I would like to make sure my SAS code is correct in identifying only the first occurrence of either of two outcomes, dka or hhs (meaning the first encounter where either outcome occurs).   I would like to also identify the first composite outcomes (where both outcomes occur in the same encounter).   Outcomes will be analyzed separately in a case control study. 


I included mock datasets samples for your convenience (MALIB.DKA_HSS_SORTA6 and malib.DKA_HHS_first) and I indicated this clearly in the attached SAS code.  Thanks! 

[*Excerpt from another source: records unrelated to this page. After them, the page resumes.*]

-- ==== Sys2Proof/Tests/Slice0.lean ====
section
/-! SUPPORT. Tests of decoding and of single steps, and states that meet the hypotheses of the statements. -/

set_option maxRecDepth 100000

namespace Sys2Proof.Tests
open Sys2Proof Sys2Proof.Machine

/-- The translation of the lab's one page: 2 MiB at 0, readable, writable and executable. -/
def labPage : TlbEntry :=
  { asid := 0, base := 0, size := 2097152, pa := 0, r := true, w := true, x := true, u := true, cmp := false,
    rmt := false, home := 0 }

/-- Words in device memory from an address on. -/
def wordsAt (a : Nat) (ws : List Word) : List (Nat × Byte) := numbered a (ws.flatMap fun w => leBytes 4 w.toNat)

/-- One thread of a supervisor slice on one core at the PC 0, with registers and with words in memory. -/
def lab (regs : List (Nat × Word)) (mem : List (Nat × Byte)) : State :=
  let s := State.reset.solo 0
  { s with
    threads := s.threads.map fun t => regs.foldl (fun t r => t.putG r.1 r.2) t
    cores := [{ Core.reset 0 0 0 with tlb := [labPage] }]
    mem := { Mem.empty with hbm := mem.foldl (fun m c => Memory.put m c.1 c.2) [] } }

/-- The lab's thread. -/
def one (s : State) : Thread := s.threads.headD default

/-- A state in which the lab's thread is changed. -/
def tweak (f : Thread → Thread) (s : State) : State := { s with threads := s.threads.map f }

/-- The group of a state issues an instruction. -/
def goes (s : State) (i : Instr) : Bool :=
  match s.issuing with
  | some (g, ts) => s.issues i g ts
  | none => false

theorem test_decode_hints :
    ([(0b00000000110010110000000000000001, .himm false 0x4B0001),
      (0b00000001000000000000000000010100, .hmod false 0x000014),
      (0b00000001110111111000000000000000, .hgrd false 47 1 2),
      (0b10000010000000000000000100010001, .trl 0x000111),
      (0b00000010100000001011111111111110, .hsch false 1 4095 1 0),
      (0b10000011000000000000000000000000, .nop true),
      (0b00111100000000000000000000000000, .land false),
      (0b10000100011111111111111111110000, .brk true 0x7FFFF0),
      (0b00000100100001011000000000000001, .trace false 5 0x8001)] : List (Word × Instr)).all
      (fun x => decide (decode 3 x.1 = .ok x.2)) = true := by decide

theorem test_decode_phases :
    ([(0b00000011100000010010001101000101, .phaseAnnounce false 1 2 3 4 5),
      (0b10000011100100000000000000000000, .phaseEnd true),
      (0b00000011101000000000000000000000, .phaseQuery false)] : List (Word × Instr)).all
      (fun x => decide (decode 3 x.1 = .ok x.2)) = true := by decide

theorem test_decode_integer :
    ([(0b10001000011111110000000111011100, .add true 127 0 119),
      (0b00001000100000010000010000001100, .sub false 1 2 3),
      (0b00001001000001010000110000011100, .mul false 5 6 7),
      (0b10001001100001010000110000011101, .mulh true 5 6 7 1),
      (0b00001010000001010000110000011100, .mad false 5 6 7),
      (0b00001010100001010000110000011100, .and false 5 6 7),
      (0b00001011000001010000110000011100, .or false 5 6 7),
      (0b00001011100001010000110000011100, .xor false 5 6 7),
      (0b10001100000001010000110000011100, .andn true 5 6 7),
      (0b00001100100001010000110000011100, .shl false 5 6 7),
      (0b00001101000001010000110000011100, .shr false 5 6 7),
      (0b00001101100001010000110000011100, .sra false 5 6 7)] : List (Word × Instr)).all
      (fun x => decide (decode 3 x.1 = .ok x.2)) = true := by decide

theorem test_decode_counts :
    ([(0b00001110000001010000110000011101, .min false 5 6 7 1),
      (0b00001110100001010000110000011100, .max false 5 6 7 0),
      (0b10001111000001010000110000000000, .abs true 5 6),
      (0b00001111100001010000110000000000, .clz false 5 6),
      (0b00010000000001010000110000000000, .popc false 5 6),
      (0b00010000111111110000110000000000, .brev false 127 6),
      (0b00010001000001010000110000011100, .bfx false 5 6 7),
      (0b00010001100001010000110000011100, .bfi false 5 6 7),
      (0b00010010000001011011110000110000, .cmov false 5 47 6),
      (0b00010010100001010000110000011101, .div false 5 6 7 1),
      (0b10010011000001010000110000011100, .rem true 5 6 7 0),
      (0b00010011100001010000110000011101, .adds false 5 6 7 1),
      (0b00010100000001010000110000011100, .subs false 5 6 7 0)] : List (Word × Instr)).all
      (fun x => decide (decode 3 x.1 = .ok x.2)) = true := by decide

theorem test_decode_immediates :
    ([(0b00011000000001011111111111111101, .movi false 5 0xFFFD),
      (0b10011000100001010000110111111110, .addi true 5 6 0x1FE),
      (0b00011001000001010000110000000011, .andi false 5 6 3),
      (0b00011001100001010000110100000000, .ori false 5 6 0x100),
      (0b00011010000001010000110000000011, .xori false 5 6 3),
      (0b10011010100001010000110001011111, .shi true 5 6 2 31),
      (0b00011011000001100001011001111111, .cmpi false 3 5 4 0x7F),
      (0b00011011100000001111111000000000, .mov false 0 127),
      (0b00011100000001011000000000000001, .s2g false 5 0x8001),
      (0b10011100100001010000000000100000, .g2s true 5 0x20),
      (0b00011101001110111000000000000010, .ldpc false 59 0x8002)] : List (Word × Instr)).all
      (fun x => decide (decode 3 x.1 = .ok x.2)) = true := by decide

theorem test_decode_wide :
    ([(0b10100000001110110000000000000100, .addw true 59 0 1),
      (0b00100000100001010000110000011100, .subw false 5 6 7),
      (0b00100001000001011111110111111110, .mulw false 5 126 127 2),
      (0b00100001100001010000110000011100, .shlw false 5 6 7),
      (0b00100010000001010000110000011101, .shrw false 5 6 7 1),
      (0b00100010100001010000110000011111, .leaw false 5 6 7 3),
      (0b10100011000000000111011000000000, .movw true 0 59),
      (0b00100011100000100001010000110111, .cmp false 1 5 6 7),
      (0b00100100010111100001010000110010, .cmpw false 47 5 6 2),
      (0b00100100101011110000000000000111, .plog false 47 0 1 3),
      (0b10100101000001010000000000000001, .p2g true 5 1),
      (0b00100101100000000000101000011000, .g2p false 5 6 0)] : List (Word × Instr)).all
      (fun x => decide (decode 3 x.1 = .ok x.2)) = true := by decide

theorem test_decode_floats :
    ([(0b00101000000001010000110000011110, .fadd false 5 6 7 2),
      (0b10101000100001010000110000011101, .fsub true 5 6 7 1),
      (0b00101001000001010000110000011100, .fmul false 5 6 7 0),
      (0b00101001100001010000110000011110, .ffma false 5 6 7 2),
      (0b00101010000001010000110000011100, .fmin false 5 6 7 0),
      (0b00101010100001010000110000011101, .fmax false 5 6 7 1),
      (0b00101011000001100001010000110110, .fcmp false 3 5 6 1 2),
      (0b00101011100001010000110001011000, .fcvt false 5 6 1 3),
      (0b10101100000001010000110011010000, .icvt true 5 6 3 1 0),
      (0b00110000000001010000110000000001, .rcp false 5 6 1),
      (0b00110000100001010000110000000000, .rsq false 5 6),
      (0b00110001000001010000110000000001, .sqrt false 5 6 1),
      (0b00110001100001010000110000000000, .ex2 false 5 6),
      (0b10110010000001010000110000000000, .lg2 true 5 6),
      (0b00110010100001010000110000000000, .sin false 5 6),
      (0b00110011000001010000110000000000, .cos false 5 6),
      (0b00110011100001010000110000000000, .tanh false 5 6)] : List (Word × Instr)).all
      (fun x => decide (decode 3 x.1 = .ok x.2)) = true := by decide

theorem test_decode_packed :
    ([(0b00110100000001010000110000011110, .dot4 false 5 6 7 2),
      (0b10110100100001010000110000011101, .dot8 true 5 6 7 1),
      (0b00110101000001010000110000011101, .pack false 5 6 7 1),
      (0b00110101100001010000110000011100, .unpk false 5 6 7 0),
      (0b00110110000001010000110000011110, .scl false 5 6 7 2)] : List (Word × Instr)).all
      (fun x => decide (decode 3 x.1 = .ok x.2)) = true := by decide

theorem test_decode_control :
    ([(0b10111000010111111000000000000001, .br true 47 1 0x8001),
      (0b10111000100000000111011000000000, .jmpi true 59),
      (0b10111001010000000000000000000001, .call true 0x400001),
      (0b10111001100000000000101000000000, .calli true 5),
      (0b10111010000000000000000000000000, .ret true),
      (0b10111010100000000000101000000000, .join true 5),
      (0b10111011000000001110111000000000, .exit true 119),
      (0b10111011100000000000000100000001, .trap true 0x101),
      (0b10111100100000000000000000000000, .yield true),
      (0b10111101000010010000000011111100, .waitc true 9 63),
      (0b11110001000000000000000000000000, .rfeReplay true),
      (0b11110001000000000000000000000001, .rfeSkip true)] : List (Word × Instr)).all
      (fun x => decide (decode 3 x.1 = .ok x.2)) = true := by decide

theorem test_decode_memory :
    ([(0b01000000000001010000110100000001, .ldb false 5 6 0x101),
      (0b01000000100001010000110000000001, .ldh false 5 6 1),
      (0b11000001000001010000110000000001, .ldw true 5 6 1),
      (0b01000001100001010000110000000001, .ldd false 5 6 1),
      (0b01000010000001100000101000000001, .ldq false 6 5 1),
      (0b01000010100001010000110000000001, .stb false 5 6 1),
      (0b01000011000001010000110000000001, .sth false 5 6 1),
      (0b01000011100001010000110111111110, .stw false 5 6 0x1FE),
      (0b01000100000001010000110000000001, .std false 5 6 1),
      (0b11000100101110100111011000000001, .stq true 58 59 1),
      (0b01000101011111110000110000000001, .lds false 127 6 1),
      (0b01000101100001010000110000000001, .sts false 5 6 1),
      (0b11000110000001010000110000000011, .ldpoll true 5 6 3),
      (0b01000110100000100000110000000001, .pref false 2 6 1)] : List (Word × Instr)).all
      (fun x => decide (decode 3 x.1 = .ok x.2)) = true := by decide

theorem test_decode_atomics :
    ([(0b01001000000001010000110000011110, .aadd false 5 6 7 2),
      (0b01001000100001010000110000011111, .amm false 5 6 7 3),
      (0b11001001000001010000110000011101, .alog true 5 6 7 1),
      (0b01001001100001010000110000011101, .acas false 5 6 7 1),
      (0b01001010000000000000000000001100, .fenceAcq false 3),
      (0b11001010000000000000000000011101, .fenceRel true 7),
      (0b01001010000000000000000000100010, .fenceAr false 8),
      (0b01001010100000000000000000000000, .ofence false),
      (0b01001011000001010000110000000000, .cdetect false 5 6),
      (0b01001011100001010000110000000111, .ldacq false 5 6 7),
      (0b11001100000001010000110000000100, .strel true 5 6 4),
      (0b01110011000000000000101000011001, .cflush false 5 6 1),
      (0b01110011100000000000101000011000, .cinv false 5 6 0)] : List (Word × Instr)).all
      (fun x => decide (decode 3 x.1 = .ok x.2)) = true := by decide

theorem test_decode_cross_lane :
    ([(0b01010000000001010000110000011111, .shfl false 5 6 7 3),
      (0b01010000100001010000110000011100, .bcast false 5 6 7 0),
      (0b01010001000001010000011000000000, .ballot false 5 3),
      (0b11010001100000110000100000000010, .vote true 3 4 2),
      (0b01010010000001010000110010001101, .red false 5 6 2 3 1),
      (0b01010010100001010000110101101101, .scan false 5 6 5 1 3 1),
      (0b01010011000001100001000000011101, .topk false 6 8 7 1),
      (0b01010011100001100001000000000001, .matchv false 6 8 1),
      (0b01010100000001100001000000101000, .sortkv false 6 8 10 0),
      (0b11010101000000000000000000000000, .bar true),
      (0b01010101100001110000101000000000, .cvinit false 7 5),
      (0b11010110000001110000101000000000, .cvsign true 7 5),
      (0b01010110100000110000000000000000, .elect false 3),
      (0b11010100100000110000101000011000, .regroup true 3 5 6)] : List (Word × Instr)).all
      (fun x => decide (decode 3 x.1 = .ok x.2)) = true := by decide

Columns in the input dataset which only has dka and/or hhs cases based on diagnosisIDs:

  1. UniqueID: unique identifier specific to the patient.
  2. encounterID: hospital visit associated with the patient.  Each patient can have multiple encounters throughout his existence in the cohort as they were admitted/discharged multiple times.
  3. dka_event: binary 0 or 1, event occurred or not for the patient in a specific encounter.
  4. hhs_event:  binary 0 or 1, event occurred or not for the patient in a specific encounter.
  5. Discharged_date:  The date the patient was discharged for that encounter.  
  6. DiagnosisID: diagnosis_ids for either of the two outcomes: dka or hhs.  There are multiple ids for each outcome and it is possible one encounter lists multiple ids.  The IDs for either outcome are different. 
  7. Alldischarge: formatted dischaged_date.

Output dataset:

Same as above and these two addiitonal columns:

  1. Dka_date: based on alldischarged date which is the date of first occurrence
  2. HHS_date: based on alldischarged date which is the date of first occurrence

No errors in code when I ran it each step or sql.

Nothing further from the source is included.